### WHAT IS NEEDED
Please print the entries below exactly, from the line with "write leaves -/" through the line with "rw [← BitVec.ofNat_toNat]; rfl", including both of those lines and leaving out all others.

### RECORD EXTRACTS

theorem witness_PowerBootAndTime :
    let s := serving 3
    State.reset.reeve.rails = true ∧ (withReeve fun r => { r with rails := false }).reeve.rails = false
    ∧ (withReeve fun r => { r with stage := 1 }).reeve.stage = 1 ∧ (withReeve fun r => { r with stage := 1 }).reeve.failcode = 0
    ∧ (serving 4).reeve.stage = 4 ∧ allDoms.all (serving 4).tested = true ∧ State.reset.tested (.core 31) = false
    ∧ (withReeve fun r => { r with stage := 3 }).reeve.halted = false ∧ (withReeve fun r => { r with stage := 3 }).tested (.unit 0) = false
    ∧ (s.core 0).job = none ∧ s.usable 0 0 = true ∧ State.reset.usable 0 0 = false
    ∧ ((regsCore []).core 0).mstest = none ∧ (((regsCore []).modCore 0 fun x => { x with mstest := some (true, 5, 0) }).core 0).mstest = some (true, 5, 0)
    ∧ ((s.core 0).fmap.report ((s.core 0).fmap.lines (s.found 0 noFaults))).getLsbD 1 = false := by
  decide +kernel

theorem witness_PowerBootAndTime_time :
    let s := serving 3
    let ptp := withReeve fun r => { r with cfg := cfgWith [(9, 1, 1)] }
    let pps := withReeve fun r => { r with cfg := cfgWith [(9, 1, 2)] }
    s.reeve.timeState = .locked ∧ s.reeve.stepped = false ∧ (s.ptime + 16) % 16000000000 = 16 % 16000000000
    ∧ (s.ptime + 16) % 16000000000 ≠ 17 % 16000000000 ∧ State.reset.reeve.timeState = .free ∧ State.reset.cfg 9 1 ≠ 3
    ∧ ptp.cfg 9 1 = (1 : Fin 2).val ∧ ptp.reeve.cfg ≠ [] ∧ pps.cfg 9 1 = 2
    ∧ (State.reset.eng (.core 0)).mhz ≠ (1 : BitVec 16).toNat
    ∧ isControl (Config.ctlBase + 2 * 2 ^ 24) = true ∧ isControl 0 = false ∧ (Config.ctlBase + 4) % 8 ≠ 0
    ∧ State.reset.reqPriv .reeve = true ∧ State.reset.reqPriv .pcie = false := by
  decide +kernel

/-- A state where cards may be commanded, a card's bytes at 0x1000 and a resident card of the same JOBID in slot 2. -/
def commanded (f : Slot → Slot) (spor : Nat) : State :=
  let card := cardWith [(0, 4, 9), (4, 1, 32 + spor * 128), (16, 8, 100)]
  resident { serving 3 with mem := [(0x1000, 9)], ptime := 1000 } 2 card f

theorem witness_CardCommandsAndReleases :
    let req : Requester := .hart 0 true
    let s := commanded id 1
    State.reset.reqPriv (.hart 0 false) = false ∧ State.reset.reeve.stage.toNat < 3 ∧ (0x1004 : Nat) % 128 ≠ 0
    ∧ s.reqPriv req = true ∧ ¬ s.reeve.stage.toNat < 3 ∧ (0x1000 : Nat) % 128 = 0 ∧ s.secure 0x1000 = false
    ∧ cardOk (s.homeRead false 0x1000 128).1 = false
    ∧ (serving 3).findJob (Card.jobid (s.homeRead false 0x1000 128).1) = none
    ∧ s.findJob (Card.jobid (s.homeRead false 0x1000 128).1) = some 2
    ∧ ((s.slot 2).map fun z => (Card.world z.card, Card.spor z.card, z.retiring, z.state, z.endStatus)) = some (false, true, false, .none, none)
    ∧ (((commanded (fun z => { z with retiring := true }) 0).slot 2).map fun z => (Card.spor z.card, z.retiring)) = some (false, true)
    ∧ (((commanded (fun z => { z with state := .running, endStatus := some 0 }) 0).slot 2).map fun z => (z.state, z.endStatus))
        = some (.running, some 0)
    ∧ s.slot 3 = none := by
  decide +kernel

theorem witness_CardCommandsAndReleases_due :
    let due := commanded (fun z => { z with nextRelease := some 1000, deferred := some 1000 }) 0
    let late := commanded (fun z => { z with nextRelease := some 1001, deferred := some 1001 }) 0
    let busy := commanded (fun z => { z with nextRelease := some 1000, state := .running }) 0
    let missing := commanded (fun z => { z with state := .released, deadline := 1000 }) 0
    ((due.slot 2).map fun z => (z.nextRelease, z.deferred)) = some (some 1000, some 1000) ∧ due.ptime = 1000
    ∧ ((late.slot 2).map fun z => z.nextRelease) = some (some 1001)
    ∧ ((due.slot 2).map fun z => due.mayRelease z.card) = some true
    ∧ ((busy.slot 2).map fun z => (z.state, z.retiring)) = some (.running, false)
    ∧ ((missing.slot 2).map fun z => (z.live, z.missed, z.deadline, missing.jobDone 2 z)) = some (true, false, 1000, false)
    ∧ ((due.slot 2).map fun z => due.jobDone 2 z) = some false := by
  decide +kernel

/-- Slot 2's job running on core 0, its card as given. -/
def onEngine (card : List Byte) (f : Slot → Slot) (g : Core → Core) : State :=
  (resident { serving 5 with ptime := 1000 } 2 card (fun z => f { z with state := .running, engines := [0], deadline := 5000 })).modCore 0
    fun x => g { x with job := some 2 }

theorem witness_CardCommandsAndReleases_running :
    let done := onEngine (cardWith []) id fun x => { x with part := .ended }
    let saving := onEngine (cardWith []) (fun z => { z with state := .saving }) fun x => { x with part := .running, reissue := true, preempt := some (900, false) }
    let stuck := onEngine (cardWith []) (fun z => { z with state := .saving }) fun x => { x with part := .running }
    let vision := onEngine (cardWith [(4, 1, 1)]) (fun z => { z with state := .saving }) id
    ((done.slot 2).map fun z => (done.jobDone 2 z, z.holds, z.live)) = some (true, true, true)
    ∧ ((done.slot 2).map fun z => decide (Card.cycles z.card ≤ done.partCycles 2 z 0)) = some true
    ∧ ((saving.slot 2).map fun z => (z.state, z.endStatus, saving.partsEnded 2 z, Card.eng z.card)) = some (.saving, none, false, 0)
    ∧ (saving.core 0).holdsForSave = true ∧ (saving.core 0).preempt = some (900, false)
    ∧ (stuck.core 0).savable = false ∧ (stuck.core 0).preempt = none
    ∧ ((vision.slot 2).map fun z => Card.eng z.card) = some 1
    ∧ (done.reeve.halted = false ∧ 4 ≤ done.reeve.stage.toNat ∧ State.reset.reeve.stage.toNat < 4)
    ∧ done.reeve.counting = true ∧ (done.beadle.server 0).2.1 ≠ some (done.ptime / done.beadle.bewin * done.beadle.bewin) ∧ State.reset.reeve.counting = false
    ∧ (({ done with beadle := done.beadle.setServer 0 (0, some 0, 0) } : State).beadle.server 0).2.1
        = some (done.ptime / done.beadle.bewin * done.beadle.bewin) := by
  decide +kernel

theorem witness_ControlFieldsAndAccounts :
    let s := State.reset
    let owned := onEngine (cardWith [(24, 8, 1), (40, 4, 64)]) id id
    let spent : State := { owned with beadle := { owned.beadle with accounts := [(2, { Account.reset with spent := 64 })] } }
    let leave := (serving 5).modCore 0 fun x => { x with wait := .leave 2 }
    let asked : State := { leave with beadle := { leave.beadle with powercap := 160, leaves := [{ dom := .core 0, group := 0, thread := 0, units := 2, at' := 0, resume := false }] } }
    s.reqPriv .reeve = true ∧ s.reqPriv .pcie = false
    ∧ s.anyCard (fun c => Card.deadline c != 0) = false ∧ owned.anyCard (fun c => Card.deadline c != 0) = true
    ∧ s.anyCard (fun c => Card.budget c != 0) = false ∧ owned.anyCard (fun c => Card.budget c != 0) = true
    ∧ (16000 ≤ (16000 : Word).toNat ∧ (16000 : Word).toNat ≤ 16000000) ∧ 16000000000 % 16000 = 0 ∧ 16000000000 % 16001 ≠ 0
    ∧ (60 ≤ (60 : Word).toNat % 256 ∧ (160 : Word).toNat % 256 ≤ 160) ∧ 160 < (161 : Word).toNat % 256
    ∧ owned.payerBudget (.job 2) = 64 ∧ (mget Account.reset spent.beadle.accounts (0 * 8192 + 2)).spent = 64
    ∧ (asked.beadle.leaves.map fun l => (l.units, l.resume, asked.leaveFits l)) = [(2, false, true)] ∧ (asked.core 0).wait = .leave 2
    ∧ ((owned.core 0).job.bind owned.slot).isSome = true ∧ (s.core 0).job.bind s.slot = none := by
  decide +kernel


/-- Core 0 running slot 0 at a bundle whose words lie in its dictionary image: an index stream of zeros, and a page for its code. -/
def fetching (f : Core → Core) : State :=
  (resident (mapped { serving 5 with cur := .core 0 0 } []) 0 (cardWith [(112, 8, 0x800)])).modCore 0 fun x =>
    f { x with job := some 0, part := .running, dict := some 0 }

...

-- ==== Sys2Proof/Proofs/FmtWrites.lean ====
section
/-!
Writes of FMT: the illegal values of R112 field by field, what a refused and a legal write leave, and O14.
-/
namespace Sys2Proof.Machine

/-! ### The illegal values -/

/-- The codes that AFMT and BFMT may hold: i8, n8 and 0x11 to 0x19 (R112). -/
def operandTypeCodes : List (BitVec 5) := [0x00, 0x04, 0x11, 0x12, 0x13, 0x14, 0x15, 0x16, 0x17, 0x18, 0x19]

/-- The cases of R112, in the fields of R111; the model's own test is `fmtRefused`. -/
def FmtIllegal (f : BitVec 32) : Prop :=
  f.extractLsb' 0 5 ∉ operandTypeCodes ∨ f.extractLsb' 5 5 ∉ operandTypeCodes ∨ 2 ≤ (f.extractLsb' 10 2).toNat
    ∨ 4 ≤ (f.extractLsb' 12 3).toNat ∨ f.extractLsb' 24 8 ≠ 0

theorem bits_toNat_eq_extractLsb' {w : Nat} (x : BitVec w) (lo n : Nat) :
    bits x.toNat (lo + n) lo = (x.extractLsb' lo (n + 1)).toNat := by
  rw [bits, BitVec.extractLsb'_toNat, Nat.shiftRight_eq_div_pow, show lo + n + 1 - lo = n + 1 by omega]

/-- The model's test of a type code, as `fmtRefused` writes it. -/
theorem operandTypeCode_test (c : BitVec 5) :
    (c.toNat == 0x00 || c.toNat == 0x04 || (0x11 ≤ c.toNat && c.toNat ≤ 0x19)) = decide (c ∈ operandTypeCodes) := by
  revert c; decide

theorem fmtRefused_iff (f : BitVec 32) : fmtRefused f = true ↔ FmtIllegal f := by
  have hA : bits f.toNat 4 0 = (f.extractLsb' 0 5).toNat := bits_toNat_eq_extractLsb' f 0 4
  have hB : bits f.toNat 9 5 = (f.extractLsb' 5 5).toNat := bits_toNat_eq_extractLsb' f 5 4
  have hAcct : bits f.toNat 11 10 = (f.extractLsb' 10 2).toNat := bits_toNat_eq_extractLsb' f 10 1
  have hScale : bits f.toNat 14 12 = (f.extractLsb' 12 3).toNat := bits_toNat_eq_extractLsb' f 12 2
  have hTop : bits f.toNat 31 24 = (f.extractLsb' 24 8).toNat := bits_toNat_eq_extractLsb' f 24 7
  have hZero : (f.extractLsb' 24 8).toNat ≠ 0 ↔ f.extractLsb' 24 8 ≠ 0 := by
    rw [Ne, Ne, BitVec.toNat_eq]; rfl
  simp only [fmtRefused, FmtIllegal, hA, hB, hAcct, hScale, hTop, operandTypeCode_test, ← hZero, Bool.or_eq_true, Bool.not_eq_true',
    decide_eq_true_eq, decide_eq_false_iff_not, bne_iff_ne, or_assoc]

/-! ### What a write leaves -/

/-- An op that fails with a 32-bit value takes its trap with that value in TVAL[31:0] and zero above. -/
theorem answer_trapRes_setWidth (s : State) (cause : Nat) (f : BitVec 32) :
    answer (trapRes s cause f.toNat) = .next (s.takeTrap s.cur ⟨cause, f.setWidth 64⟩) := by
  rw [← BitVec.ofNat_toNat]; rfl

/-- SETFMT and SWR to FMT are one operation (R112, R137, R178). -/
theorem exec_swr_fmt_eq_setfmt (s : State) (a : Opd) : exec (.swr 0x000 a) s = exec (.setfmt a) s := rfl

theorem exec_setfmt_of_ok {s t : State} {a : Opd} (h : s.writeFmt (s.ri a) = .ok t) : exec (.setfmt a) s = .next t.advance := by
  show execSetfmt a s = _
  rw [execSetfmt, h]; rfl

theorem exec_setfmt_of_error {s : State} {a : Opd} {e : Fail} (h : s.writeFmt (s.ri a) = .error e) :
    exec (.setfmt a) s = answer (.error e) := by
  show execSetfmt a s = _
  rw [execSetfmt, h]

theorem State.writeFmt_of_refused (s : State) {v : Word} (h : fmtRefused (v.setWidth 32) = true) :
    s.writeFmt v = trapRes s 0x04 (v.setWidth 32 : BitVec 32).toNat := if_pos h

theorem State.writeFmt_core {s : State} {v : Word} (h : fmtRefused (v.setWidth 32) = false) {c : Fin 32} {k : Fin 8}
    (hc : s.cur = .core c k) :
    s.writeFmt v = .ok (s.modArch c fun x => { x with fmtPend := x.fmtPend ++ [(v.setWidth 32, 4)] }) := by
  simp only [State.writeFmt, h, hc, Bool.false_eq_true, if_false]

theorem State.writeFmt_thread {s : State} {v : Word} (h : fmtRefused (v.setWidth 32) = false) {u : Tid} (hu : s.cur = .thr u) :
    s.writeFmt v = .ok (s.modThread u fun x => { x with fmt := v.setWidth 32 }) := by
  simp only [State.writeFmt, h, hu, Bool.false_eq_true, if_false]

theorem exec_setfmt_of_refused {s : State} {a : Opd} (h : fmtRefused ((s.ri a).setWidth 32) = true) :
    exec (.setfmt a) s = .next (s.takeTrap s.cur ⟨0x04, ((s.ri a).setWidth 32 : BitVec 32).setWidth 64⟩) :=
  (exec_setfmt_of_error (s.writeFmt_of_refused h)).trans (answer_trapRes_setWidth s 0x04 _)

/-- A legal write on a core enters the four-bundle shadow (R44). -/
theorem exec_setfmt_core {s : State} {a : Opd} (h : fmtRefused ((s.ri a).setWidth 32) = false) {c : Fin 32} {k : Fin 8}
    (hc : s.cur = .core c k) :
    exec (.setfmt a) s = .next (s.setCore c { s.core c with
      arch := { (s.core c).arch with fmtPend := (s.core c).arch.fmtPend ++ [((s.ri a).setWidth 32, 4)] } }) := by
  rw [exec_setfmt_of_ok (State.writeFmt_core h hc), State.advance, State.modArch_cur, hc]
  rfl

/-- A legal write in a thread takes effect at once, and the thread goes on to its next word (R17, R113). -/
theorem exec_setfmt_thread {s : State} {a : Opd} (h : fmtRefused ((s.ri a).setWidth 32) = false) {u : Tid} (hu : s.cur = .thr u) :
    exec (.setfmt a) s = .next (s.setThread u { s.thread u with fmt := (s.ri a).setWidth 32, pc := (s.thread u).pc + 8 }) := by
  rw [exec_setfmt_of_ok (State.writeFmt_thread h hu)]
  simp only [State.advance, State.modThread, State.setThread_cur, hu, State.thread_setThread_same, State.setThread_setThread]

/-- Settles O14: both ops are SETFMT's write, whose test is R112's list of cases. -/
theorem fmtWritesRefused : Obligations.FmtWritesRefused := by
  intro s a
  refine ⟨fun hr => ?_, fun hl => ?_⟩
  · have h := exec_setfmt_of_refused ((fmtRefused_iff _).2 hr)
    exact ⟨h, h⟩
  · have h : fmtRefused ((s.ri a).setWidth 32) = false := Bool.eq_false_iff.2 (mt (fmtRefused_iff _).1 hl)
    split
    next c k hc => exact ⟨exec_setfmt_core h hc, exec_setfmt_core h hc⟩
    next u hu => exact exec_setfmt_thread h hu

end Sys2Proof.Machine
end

### REPLY TO THE TASK
/-! ### What a write leaves -/

/-- An op that fails with a 32-bit value takes its trap with that value in TVAL[31:0] and zero above. -/
theorem answer_trapRes_setWidth (s : State) (cause : Nat) (f : BitVec 32) :
    answer (trapRes s cause f.toNat) = .next (s.takeTrap s.cur ⟨cause, f.setWidth 64⟩) := by
  rw [← BitVec.ofNat_toNat]; rfl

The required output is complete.